Two days later Lewis and I were seated together on a caravan of buses to D.C. with Kilo Battery and several hundred other Marines. Because Lewis and I had not had time to train for riot duty, we were made “liaison officers,” which meant we were along for the ride with no responsibilities. 


The buses deposited us at a camp near the Potomac River, about a 30-minute drive from the Capitol. Rows of tents had been set up for us, and also troops of the Army 82 Airborne. (The two units were kept completely separated.) The Marine officers were taken to a tent for a briefing where we were told our mission, should we be ordered, would be to protect the South Vietnam Embassy. They showed us pictures of “the enemy,” college-age protestors who looked like students I had graduated with two years earlier. 


It was bitter cold and toward evening when they ordered us into the busses for deployment to D.C. I commented to Lewis that “Only the hard-core would be out in weather like this.” He laughed at me and retorted, “Yeah, those kids looked like real hard core!”


I was worried that our battalion of hardened Marines, most just back from Nam and as clueless as I was about America’s politics. Our main sources of information were Stars and Stripes and American Forces Radio (AFR) on which we listened to Glen Campbell sing “Wichita Lineman” six times a day.  We were now being sent into a violent confrontation with American civilians.


Parked on the outskirts of D.C., we sat on the busses for almost two hours but the orders never came to deploy downtown. Around midnight our Marine caravan was sent back to Camp Lejeune; the 82nd returned to Fort Bragg. 



Fifty-one Years Later: Trump upstages Nixon


The residue of literature from the Nov. 15, 1969 D.C. protests barely mention the deployment of Marines or 82nd Airborne to the outskirts of city and one erred in stating that they were actually sent in. Several reports note the presence of Marines in embassies and government buildings along the marchers’ route but those were normal functions; another falsely claims the 82nd Airborne was placed inside the Pentagon and Justice Department; not so.  That the troops were deployed near the city contradicts Nixon’s public statements that played-down the protests: he claimed he was watching baseball while 500,000 people marched in the streets below. The staging of military forces near the capitol was planned and Nixon would have had to have been involved.

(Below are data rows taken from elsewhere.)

-- ==== Sys2Proof/Syntax.lean ====
section
/-! DEFINITION. The instructions: one constructor per mnemonic of spec/opcode_table.json, and a second one for
the long forms of `LD (nn),HL` and `LD HL,(nn)` (`ED 63`, `ED 6B`), which the table writes with the mnemonic
of `22` and `2A`. Each comment gives the encoding and the rule of the meaning. An instruction is what its opcode
bytes say: a field holds the opcode bits that no effect depends on (which index prefix stands in front of an
opcode it does not affect, R454; which of the encodings with one meaning it is, R116). The operand bytes `n`,
`nn`, `e`, `d` are no part of it: the meaning reads them at `PC`, as R108 and R431 do (assumption 12). -/

namespace Sys2Proof

/-- The register an index prefix selects: `DD` is `ix`, `FD` is `iy` (47_ddfd.md R430). -/
inductive Idx where
  | ix
  | iy
  deriving DecidableEq, Repr
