-- ==== Sys2Proof/Decode.lean ====
section
/-! DEFINITION. The decoder (30_encoding.md R102, R103, R111 to R118), total on any bytes, and the encoder.
The opcode maps are seven tables, one quadrant `x` at a time, each row one `y`, each entry one `z`. -/

namespace Sys2Proof

open Machine

/-! ## The opcode maps -/

/-- Quadrant x = 0 of the base table (R111). -/
def baseX0 : List (List Instr) :=
  [[.nop, .ldBCImm16, .ldAtBCA, .incBC, .incB, .decB, .ldBImm, .rlca],
   [.exAFAFAlt, .addHLBC, .ldAAtBC, .decBC, .incC, .decC, .ldCImm, .rrca],
   [.djnzRel, .ldDEImm16, .ldAtDEA, .incDE, .incD, .decD, .ldDImm, .rla],
   [.jrRel, .addHLDE, .ldAAtDE, .decDE, .incE, .decE, .ldEImm, .rra],
   [.jrNZRel, .ldHLImm16, .ldAtAbsHL, .incHL, .incH, .decH, .ldHImm, .daa],
   [.jrZRel, .addHLHL, .ldHLAtAbs, .decHL, .incL, .decL, .ldLImm, .cpl],
   [.jrNCRel, .ldSPImm16, .ldAtAbsA, .incSP, .incAtHL, .decAtHL, .ldAtHLImm, .scf],
   [.jrCRel, .addHLSP, .ldAAtAbs, .decSP, .incA, .decA, .ldAImm, .ccf]]

/-- Quadrant x = 1 of the base table (R111). -/
def baseX1 : List (List Instr) :=
  [[.ldBB, .ldBC, .ldBD, .ldBE, .ldBH, .ldBL, .ldBAtHL, .ldBA],
   [.ldCB, .ldCC, .ldCD, .ldCE, .ldCH, .ldCL, .ldCAtHL, .ldCA],
   [.ldDB, .ldDC, .ldDD, .ldDE, .ldDH, .ldDL, .ldDAtHL, .ldDA],
   [.ldEB, .ldEC, .ldED, .ldEE, .ldEH, .ldEL, .ldEAtHL, .ldEA],
   [.ldHB, .ldHC, .ldHD, .ldHE, .ldHH, .ldHL, .ldHAtHL, .ldHA],
   [.ldLB, .ldLC, .ldLD, .ldLE, .ldLH, .ldLL, .ldLAtHL, .ldLA],
   [.ldAtHLB, .ldAtHLC, .ldAtHLD, .ldAtHLE, .ldAtHLH, .ldAtHLL, .halt, .ldAtHLA],
   [.ldAB, .ldAC, .ldAD, .ldAE, .ldAH, .ldAL, .ldAAtHL, .ldAA]]

/-- Quadrant x = 2 of the base table (R111). -/
def baseX2 : List (List Instr) :=
  [[.addAB, .addAC, .addAD, .addAE, .addAH, .addAL, .addAAtHL, .addAA],
   [.adcAB, .adcAC, .adcAD, .adcAE, .adcAH, .adcAL, .adcAAtHL, .adcAA],
   [.subB, .subC, .subD, .subE, .subH, .subL, .subAtHL, .subA],
   [.sbcAB, .sbcAC, .sbcAD, .sbcAE, .sbcAH, .sbcAL, .sbcAAtHL, .sbcAA],
   [.andB, .andC, .andD, .andE, .andH, .andL, .andAtHL, .andA],
   [.xorB, .xorC, .xorD, .xorE, .xorH, .xorL, .xorAtHL, .xorA],
   [.orB, .orC, .orD, .orE, .orH, .orL, .orAtHL, .orA],
   [.cpB, .cpC, .cpD, .cpE, .cpH, .cpL, .cpAtHL, .cpA]]

/-- Quadrant x = 3 of the base table (R111). -/
def baseX3 : List (List Instr) :=
  [[.retNZ, .popBC, .jpNZImm16, .jpImm16, .callNZImm16, .pushBC, .addAImm, .rst00],
   [.retZ, .ret, .jpZImm16, .prefixCB, .callZImm16, .callImm16, .adcAImm, .rst08],
   [.retNC, .popDE, .jpNCImm16, .outAtImmA, .callNCImm16, .pushDE, .subImm, .rst10],
   [.retC, .exx, .jpCImm16, .inAAtImm, .callCImm16, .prefixDD, .sbcAImm, .rst18],
   [.retPO, .popHL, .jpPOImm16, .exAtSPHL, .callPOImm16, .pushHL, .andImm, .rst20],
   [.retPE, .jpAtHL, .jpPEImm16, .exDEHL, .callPEImm16, .prefixED, .xorImm, .rst28],
   [.retP, .popAF, .jpPImm16, .di, .callPImm16, .pushAF, .orImm, .rst30],
   [.retM, .ldSPHL, .jpMImm16, .ei, .callMImm16, .prefixFD, .cpImm, .rst38]]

On June 2, 2020, Trump repeated Nixon’s maneuver and called in the 82nd Division troops from Fort Bragg when protesters neared the gates of the White House where he was forced to retreat into a bunker (with embassy Marines, no doubt) (note 1). Criticized by generals and Congressional oversight committees for misusing military forces, he hastily called in federal agents from Homeland Security and the Border Patrol to confront crowds in Portland, Seattle and other cities against the wishes of mayors and state governors. Like Nixon, he has characterized the protestors as lawbreakers and claims he is protecting government property – and has recently signed an executive order to include Confederate War statues in that property.


Trump has now assembled an army of law enforcement agents, spearheaded by “Bortac,” a unit of the border patrol that is called in a Guardian article, “the most violent and racist in all law enforcement.” (note 2)

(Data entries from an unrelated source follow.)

/-- `rot[y] (HL)` (R330 to R338). -/
def rotMem (op : RotOp) (s : State) : State :=
  modifyMem (s.reg16 .hl) (rotate op (s.peek (s.reg16 .hl)) s.regs.f) s

/-- `BIT b,r` (R339). -/
def bitReg (b : Nat) (x : Reg8) (s : State) : State :=
  s.setF (bitFlags b (s.reg8 x) (s.reg8 x) s.regs.f)

/-- `BIT b,(HL)`: bits 5 and 3 from the high byte of `MEMPTR` (R340). -/
def bitMem (b : Nat) (s : State) : State :=
  ((s.memRead (s.reg16 .hl)).contend (s.reg16 .hl) 1 1).setF
    (bitFlags b (s.peek (s.reg16 .hl)) (hiByte s.regs.memptr) s.regs.f)

/-- `RES b,r` (R341). -/
def resReg (b : Nat) (x : Reg8) (s : State) : State := s.setReg8 x (resBit b (s.reg8 x))

/-- `RES b,(HL)` (R341). -/
def resMem (b : Nat) (s : State) : State :=
  modifyMem (s.reg16 .hl) ⟨resBit b (s.peek (s.reg16 .hl)), s.regs.f⟩ s

/-- `SET b,r` (R342). -/
def setBitReg (b : Nat) (x : Reg8) (s : State) : State := s.setReg8 x (setBit b (s.reg8 x))

/-- `SET b,(HL)` (R342). -/
def setMem (b : Nat) (s : State) : State :=
  modifyMem (s.reg16 .hl) ⟨setBit b (s.peek (s.reg16 .hl)), s.regs.f⟩ s

/-! ## The instructions -/

/-- `RLC B` (CB 00), R331. -/
def execRlcB (s : State) : Outcome := .next (rotReg .rlc .b s.fetch2)

/-- `RLC C` (CB 01), R331. -/
def execRlcC (s : State) : Outcome := .next (rotReg .rlc .c s.fetch2)

/-- `RLC D` (CB 02), R331. -/
def execRlcD (s : State) : Outcome := .next (rotReg .rlc .d s.fetch2)

/-- `RLC E` (CB 03), R331. -/
def execRlcE (s : State) : Outcome := .next (rotReg .rlc .e s.fetch2)

/-- `RLC H` (CB 04), R331. -/
def execRlcH (s : State) : Outcome := .next (rotReg .rlc .h s.fetch2)

/-- `RLC L` (CB 05), R331. -/
def execRlcL (s : State) : Outcome := .next (rotReg .rlc .l s.fetch2)

/-- `RLC (HL)` (CB 06), R331. -/
def execRlcAtHL (s : State) : Outcome := .next (rotMem .rlc s.fetch2)

/-- `RLC A` (CB 07), R331. -/
def execRlcA (s : State) : Outcome := .next (rotReg .rlc .a s.fetch2)

/-- `RRC B` (CB 08), R332. -/
def execRrcB (s : State) : Outcome := .next (rotReg .rrc .b s.fetch2)

/-- `RRC C` (CB 09), R332. -/
def execRrcC (s : State) : Outcome := .next (rotReg .rrc .c s.fetch2)

/-- `RRC D` (CB 0A), R332. -/
def execRrcD (s : State) : Outcome := .next (rotReg .rrc .d s.fetch2)

/-- `RRC E` (CB 0B), R332. -/
def execRrcE (s : State) : Outcome := .next (rotReg .rrc .e s.fetch2)

/-- `RRC H` (CB 0C), R332. -/
def execRrcH (s : State) : Outcome := .next (rotReg .rrc .h s.fetch2)

/-- `RRC L` (CB 0D), R332. -/
def execRrcL (s : State) : Outcome := .next (rotReg .rrc .l s.fetch2)

/-- `RRC (HL)` (CB 0E), R332. -/
def execRrcAtHL (s : State) : Outcome := .next (rotMem .rrc s.fetch2)

/-- `RRC A` (CB 0F), R332. -/
def execRrcA (s : State) : Outcome := .next (rotReg .rrc .a s.fetch2)

/-- `RL B` (CB 10), R333. -/
def execRlB (s : State) : Outcome := .next (rotReg .rl .b s.fetch2)

/-- `RL C` (CB 11), R333. -/
def execRlC (s : State) : Outcome := .next (rotReg .rl .c s.fetch2)

/-- `RL D` (CB 12), R333. -/
def execRlD (s : State) : Outcome := .next (rotReg .rl .d s.fetch2)

/-- `RL E` (CB 13), R333. -/
def execRlE (s : State) : Outcome := .next (rotReg .rl .e s.fetch2)

/-- `RL H` (CB 14), R333. -/
def execRlH (s : State) : Outcome := .next (rotReg .rl .h s.fetch2)

/-- `RL L` (CB 15), R333. -/
def execRlL (s : State) : Outcome := .next (rotReg .rl .l s.fetch2)

/-- `RL (HL)` (CB 16), R333. -/
def execRlAtHL (s : State) : Outcome := .next (rotMem .rl s.fetch2)

/-- `RL A` (CB 17), R333. -/
def execRlA (s : State) : Outcome := .next (rotReg .rl .a s.fetch2)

As the George Floyd protests press beyond two months, new organized groups enter the fray on both sides: “Wave of Mothers” and “Wave of Vets” attempt to reduce violent confrontations while in Utah a paramilitary militia, “Utah Citizens’ Alarm,” says it wants to keep protestors peaceful. 

 

With three months remaining until the November elections, Trump trails Bidden in the polls by double digits. Meanwhile, the nation has yet to curb Covid-19 infections and the economy is crumbling. If the rule of law prevails and a peaceful election transpires, Trump is toast – but there are few indications that the game-show president will be guided by anything other than yesterday’s polls and whatever newsmaker his handlers can come up with.


Bo McCarver

From Greater Wapanucka


1 “Fort Bragg soldiers deployed to Washington as Trump considers using military to quell protesters,”  WTVD, June 2, 2020


2 “These are his people! Inside the elite border patrol unit Trump sent to Portland,” Ed Pilkington, The Guardian, June 27, 2020.